The main goal of this paper is to give an overview of the Limes framework and some of the applications within which it was used. We begin by presenting the link discovery problem and how we address this problem within a declarative setting (see Sect. 2). Then, we present our solution to the link discovery problem in the form of Limes and its architecture. The subsequent sections present the different families of algorithms implemented within the framework. We begin by a short overview of the algorithms that ensure the efficiency of the framework (see Sect. 4). Thereafter, we give an overview of algorithms that address the accuracy problem (see Sect. 5). We round up the core of the paper with some of the applications within which Limes was used, including benchmarking and the publication of 5-star linked datasets (Sect. 6). An overview of the evaluation results of algorithms included in Limes (Sect. 7) and a conclusion (Sect. 8) complete the paper.

2 The Link Discovery Problem

The formal specification of Link Discovery (LD) adopted herein is akin to that proposed in [16]. Given two (not necessarily distinct) sets S resp. T of source resp. target resources as well as a relation R, the goal of LD is is to find the set \(M = \{(s, t) \in S \times T: R(s, t)\}\) of pairs \((s, t) \in S \times T\) such that R(st). In most cases, computing M is a non-trivial task. Hence, a large number of frameworks (e.g., Silk [7], Limes [16] and KnoFuss [26]) aim to approximate M by computing the mapping \(M' = \{(s,t) \in S \times T: \sigma (s, t) \ge \theta \}\), where \(\sigma \) is a similarity function and \(\theta \) is a similarity threshold. For example, one can configure these frameworks to compare the dates of birth, family names and given names of persons across census records to determine whether they are duplicates. We call the equation that specifies \(M'\) a link specification (short LS; also called linkage rule in the literature, see e.g., [7]). Note that the LD problem can be expressed equivalently using distances instead of similarities in the following manner: Given two sets S and T of instances, a (complex) distance measure \(\delta \) and a distance threshold \(\theta \in [0, \infty [\), determine \(M' = \{(s,t) \in S \times T: \delta (s, t) \le \tau \}\).Footnote 3 Consequently, distance and similarities are used within link specifications in this paper.

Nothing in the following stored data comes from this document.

/-- Settles O37: operation by operation; the arithmetic ones and a swap that succeeds replace one word. -/
theorem ringOperationsAtTheSlot : Obligations.RingOperationsAtTheSlot := by
  unfold Obligations.RingOperationsAtTheSlot
  intro e t inside
  refine ⟨fun kind => ?_, fun kind boarded => ?_, fun kind empty => ?_, fun kind boarded => ?_, fun kind empty => ?_,
    fun kind boarded => ?_, fun kind boarded other => ?_, fun boarded f kind => ?_⟩
  · simp only [RingEntry.act, kind]
  · simp [RingEntry.act, kind, boarded]
  · simp [RingEntry.act, kind, empty]
  · simp [RingEntry.act, kind, boarded]
  · exact act_empty (by rintro reads; simp [reads] at kind) (by rintro boards; simp [boards] at kind) empty
  · simp [RingEntry.act, kind, boarded]
  · simp [RingEntry.act, kind, boarded, other]
  · rcases kind with ⟨kind, rfl⟩ | ⟨kind, rfl⟩ | ⟨kind, rfl⟩ | ⟨kind, rfl⟩ | ⟨kind, rfl⟩ | ⟨kind, equal, rfl⟩
    case inr.inr.inr.inr.inr => exact act_word inside (act_cas boarded kind equal)
    all_goals
      have acts := act_arithmetic boarded (e := e) (by simp [kind])
      rw [show e.kind.apply _ e.x = _ from congrArg (RingKind.apply · _ e.x) kind] at acts
      exact act_word inside acts

end Sys2Proof.Cert
end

Under this so-called declarative paradigm, two entities s and t are then considered to be linked via R if \(\sigma (s, t) \ge \theta \). Naïve algorithms require \(O(|S||T|) \in O(n^2)\) computations to output \(M'\). Given the large size of existing knowledge bases, time-efficient approaches able to reduce this runtime are hence a central component of Limes as they are necessary for link specifications to be computed in acceptable times. This efficient computation is in turn the proxy necessary for machine learning techniques to be used to optimize the choice of appropriate \(\sigma \) and \(\theta \) and thus ensure that \(M'\) approximates M well even when M is large [12]).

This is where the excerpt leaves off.